TASK OBJECTIVE →
Everything from the line containing "one scale is a" through the last line of the data below must be copied exactly, with no other lines included.

PROVIDED DATA →
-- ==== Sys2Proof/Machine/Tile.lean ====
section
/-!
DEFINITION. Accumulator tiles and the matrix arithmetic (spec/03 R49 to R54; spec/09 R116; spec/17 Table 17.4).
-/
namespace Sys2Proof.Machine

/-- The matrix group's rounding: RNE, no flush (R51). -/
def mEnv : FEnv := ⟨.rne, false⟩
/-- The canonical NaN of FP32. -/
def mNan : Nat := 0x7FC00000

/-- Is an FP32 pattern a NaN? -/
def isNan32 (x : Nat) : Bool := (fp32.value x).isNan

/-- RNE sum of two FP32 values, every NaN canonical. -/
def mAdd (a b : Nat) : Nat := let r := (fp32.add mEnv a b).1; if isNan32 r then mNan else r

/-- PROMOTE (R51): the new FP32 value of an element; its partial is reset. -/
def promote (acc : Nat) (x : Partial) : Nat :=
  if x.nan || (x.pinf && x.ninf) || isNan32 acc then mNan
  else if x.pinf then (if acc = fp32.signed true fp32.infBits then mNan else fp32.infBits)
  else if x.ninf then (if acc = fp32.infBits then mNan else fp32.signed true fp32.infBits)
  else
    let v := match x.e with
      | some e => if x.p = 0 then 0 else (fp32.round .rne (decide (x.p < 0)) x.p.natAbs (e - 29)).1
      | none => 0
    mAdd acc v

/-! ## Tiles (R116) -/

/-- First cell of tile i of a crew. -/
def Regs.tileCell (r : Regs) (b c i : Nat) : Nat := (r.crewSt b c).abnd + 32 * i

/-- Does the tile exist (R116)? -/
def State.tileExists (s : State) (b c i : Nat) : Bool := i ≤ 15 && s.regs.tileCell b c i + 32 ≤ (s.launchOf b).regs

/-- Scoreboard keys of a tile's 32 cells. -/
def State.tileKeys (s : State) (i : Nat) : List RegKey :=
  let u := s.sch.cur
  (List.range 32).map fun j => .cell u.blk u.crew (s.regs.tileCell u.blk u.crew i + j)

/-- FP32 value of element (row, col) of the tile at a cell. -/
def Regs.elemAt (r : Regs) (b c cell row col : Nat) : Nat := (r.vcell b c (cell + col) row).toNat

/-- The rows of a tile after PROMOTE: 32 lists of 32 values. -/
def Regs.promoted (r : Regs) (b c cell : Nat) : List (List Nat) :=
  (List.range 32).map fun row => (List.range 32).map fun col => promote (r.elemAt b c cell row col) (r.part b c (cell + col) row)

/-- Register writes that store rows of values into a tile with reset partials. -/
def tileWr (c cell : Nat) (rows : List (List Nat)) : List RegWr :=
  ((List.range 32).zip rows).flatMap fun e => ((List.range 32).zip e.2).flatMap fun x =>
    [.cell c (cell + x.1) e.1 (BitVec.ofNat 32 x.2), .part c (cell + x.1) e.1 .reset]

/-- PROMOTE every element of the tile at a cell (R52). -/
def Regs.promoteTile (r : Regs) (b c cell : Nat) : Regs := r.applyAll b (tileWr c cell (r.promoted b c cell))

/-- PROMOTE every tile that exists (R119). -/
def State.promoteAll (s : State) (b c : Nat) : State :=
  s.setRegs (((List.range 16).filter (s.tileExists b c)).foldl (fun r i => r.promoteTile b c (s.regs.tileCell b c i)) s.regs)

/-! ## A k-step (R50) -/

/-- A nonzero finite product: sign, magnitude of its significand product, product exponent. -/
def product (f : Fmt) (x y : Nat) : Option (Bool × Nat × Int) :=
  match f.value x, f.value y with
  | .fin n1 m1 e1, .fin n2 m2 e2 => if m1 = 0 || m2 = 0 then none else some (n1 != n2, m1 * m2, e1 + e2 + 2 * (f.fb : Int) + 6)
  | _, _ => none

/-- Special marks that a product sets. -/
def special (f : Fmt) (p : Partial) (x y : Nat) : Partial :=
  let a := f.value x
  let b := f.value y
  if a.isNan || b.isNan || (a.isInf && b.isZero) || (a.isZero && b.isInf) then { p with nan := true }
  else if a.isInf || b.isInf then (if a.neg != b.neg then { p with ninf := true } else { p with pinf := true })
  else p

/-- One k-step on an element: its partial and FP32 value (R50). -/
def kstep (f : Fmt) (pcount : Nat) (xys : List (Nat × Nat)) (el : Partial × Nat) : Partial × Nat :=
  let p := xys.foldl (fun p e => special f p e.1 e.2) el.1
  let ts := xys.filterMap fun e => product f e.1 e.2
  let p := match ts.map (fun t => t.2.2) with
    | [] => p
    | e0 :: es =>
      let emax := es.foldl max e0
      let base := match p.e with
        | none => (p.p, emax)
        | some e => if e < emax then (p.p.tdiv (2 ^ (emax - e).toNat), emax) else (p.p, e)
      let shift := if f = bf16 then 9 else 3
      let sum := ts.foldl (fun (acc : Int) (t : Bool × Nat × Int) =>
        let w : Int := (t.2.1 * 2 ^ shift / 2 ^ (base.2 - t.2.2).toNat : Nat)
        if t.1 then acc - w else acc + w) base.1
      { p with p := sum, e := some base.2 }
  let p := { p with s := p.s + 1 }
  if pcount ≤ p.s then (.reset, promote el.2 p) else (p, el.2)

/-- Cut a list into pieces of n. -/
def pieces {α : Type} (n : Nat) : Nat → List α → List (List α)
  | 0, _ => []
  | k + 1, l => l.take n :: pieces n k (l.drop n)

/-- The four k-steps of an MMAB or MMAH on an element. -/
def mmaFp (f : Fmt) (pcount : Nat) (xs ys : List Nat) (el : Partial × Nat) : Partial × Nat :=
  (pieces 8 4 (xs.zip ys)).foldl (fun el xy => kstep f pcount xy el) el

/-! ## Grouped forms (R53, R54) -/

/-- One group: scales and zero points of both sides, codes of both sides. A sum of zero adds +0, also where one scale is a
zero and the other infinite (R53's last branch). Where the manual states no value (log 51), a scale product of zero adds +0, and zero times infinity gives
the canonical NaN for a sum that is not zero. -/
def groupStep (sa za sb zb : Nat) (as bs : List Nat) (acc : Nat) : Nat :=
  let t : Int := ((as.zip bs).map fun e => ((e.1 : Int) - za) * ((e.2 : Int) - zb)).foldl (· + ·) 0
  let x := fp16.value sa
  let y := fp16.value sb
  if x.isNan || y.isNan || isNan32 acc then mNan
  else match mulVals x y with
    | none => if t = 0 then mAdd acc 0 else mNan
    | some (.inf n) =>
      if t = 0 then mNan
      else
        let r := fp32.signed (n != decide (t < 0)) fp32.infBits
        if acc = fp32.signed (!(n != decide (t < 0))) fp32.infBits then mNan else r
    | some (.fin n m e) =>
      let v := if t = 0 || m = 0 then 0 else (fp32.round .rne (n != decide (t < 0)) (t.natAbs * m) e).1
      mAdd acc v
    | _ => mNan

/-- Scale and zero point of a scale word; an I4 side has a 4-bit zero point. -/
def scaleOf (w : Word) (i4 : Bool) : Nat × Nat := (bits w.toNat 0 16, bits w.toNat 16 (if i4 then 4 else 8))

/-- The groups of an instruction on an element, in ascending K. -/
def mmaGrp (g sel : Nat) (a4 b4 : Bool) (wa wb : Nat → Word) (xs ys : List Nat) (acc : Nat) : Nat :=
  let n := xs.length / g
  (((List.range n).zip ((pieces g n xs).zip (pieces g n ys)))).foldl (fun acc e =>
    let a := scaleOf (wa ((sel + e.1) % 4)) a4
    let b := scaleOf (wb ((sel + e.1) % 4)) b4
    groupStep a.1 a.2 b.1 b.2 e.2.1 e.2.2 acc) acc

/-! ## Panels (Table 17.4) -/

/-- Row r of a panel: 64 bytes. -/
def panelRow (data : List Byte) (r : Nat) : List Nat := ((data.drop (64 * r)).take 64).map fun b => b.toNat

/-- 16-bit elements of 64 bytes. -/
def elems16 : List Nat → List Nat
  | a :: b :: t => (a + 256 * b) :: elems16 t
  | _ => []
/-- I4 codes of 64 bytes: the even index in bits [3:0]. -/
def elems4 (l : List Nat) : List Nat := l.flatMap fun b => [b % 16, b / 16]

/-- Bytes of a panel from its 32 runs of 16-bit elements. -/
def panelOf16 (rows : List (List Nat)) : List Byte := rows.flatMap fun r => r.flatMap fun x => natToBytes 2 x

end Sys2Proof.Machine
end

RESPONSE TO THIS TASK →
/-- One group: scales and zero points of both sides, codes of both sides. A sum of zero adds +0, also where one scale is a
zero and the other infinite (R53's last branch). Where the manual states no value (log 51), a scale product of zero adds +0, and zero times infinity gives
the canonical NaN for a sum that is not zero. -/
def groupStep (sa za sb zb : Nat) (as bs : List Nat) (acc : Nat) : Nat :=
  let t : Int := ((as.zip bs).map fun e => ((e.1 : Int) - za) * ((e.2 : Int) - zb)).foldl (· + ·) 0
  let x := fp16.value sa
  let y := fp16.value sb
  if x.isNan || y.isNan || isNan32 acc then mNan
  else match mulVals x y with
    | none => if t = 0 then mAdd acc 0 else mNan
    | some (.inf n) =>
      if t = 0 then mNan
      else
        let r := fp32.signed (n != decide (t < 0)) fp32.infBits
        if acc = fp32.signed (!(n != decide (t < 0))) fp32.infBits then mNan else r
    | some (.fin n m e) =>
      let v := if t = 0 || m = 0 then 0 else (fp32.round .rne (n != decide (t < 0)) (t.natAbs * m) e).1
      mAdd acc v
    | _ => mNan

/-- Scale and zero point of a scale word; an I4 side has a 4-bit zero point. -/
def scaleOf (w : Word) (i4 : Bool) : Nat × Nat := (bits w.toNat 0 16, bits w.toNat 16 (if i4 then 4 else 8))

/-- The groups of an instruction on an element, in ascending K. -/
def mmaGrp (g sel : Nat) (a4 b4 : Bool) (wa wb : Nat → Word) (xs ys : List Nat) (acc : Nat) : Nat :=
  let n := xs.length / g
  (((List.range n).zip ((pieces g n xs).zip (pieces g n ys)))).foldl (fun acc e =>
    let a := scaleOf (wa ((sel + e.1) % 4)) a4
    let b := scaleOf (wb ((sel + e.1) % 4)) b4
    groupStep a.1 a.2 b.1 b.2 e.2.1 e.2.2 acc) acc

/-! ## Panels (Table 17.4) -/

/-- Row r of a panel: 64 bytes. -/
def panelRow (data : List Byte) (r : Nat) : List Nat := ((data.drop (64 * r)).take 64).map fun b => b.toNat

/-- 16-bit elements of 64 bytes. -/
def elems16 : List Nat → List Nat
  | a :: b :: t => (a + 256 * b) :: elems16 t
  | _ => []
/-- I4 codes of 64 bytes: the even index in bits [3:0]. -/
def elems4 (l : List Nat) : List Nat := l.flatMap fun b => [b % 16, b / 16]

/-- Bytes of a panel from its 32 runs of 16-bit elements. -/
def panelOf16 (rows : List (List Nat)) : List Byte := rows.flatMap fun r => r.flatMap fun x => natToBytes 2 x

end Sys2Proof.Machine
end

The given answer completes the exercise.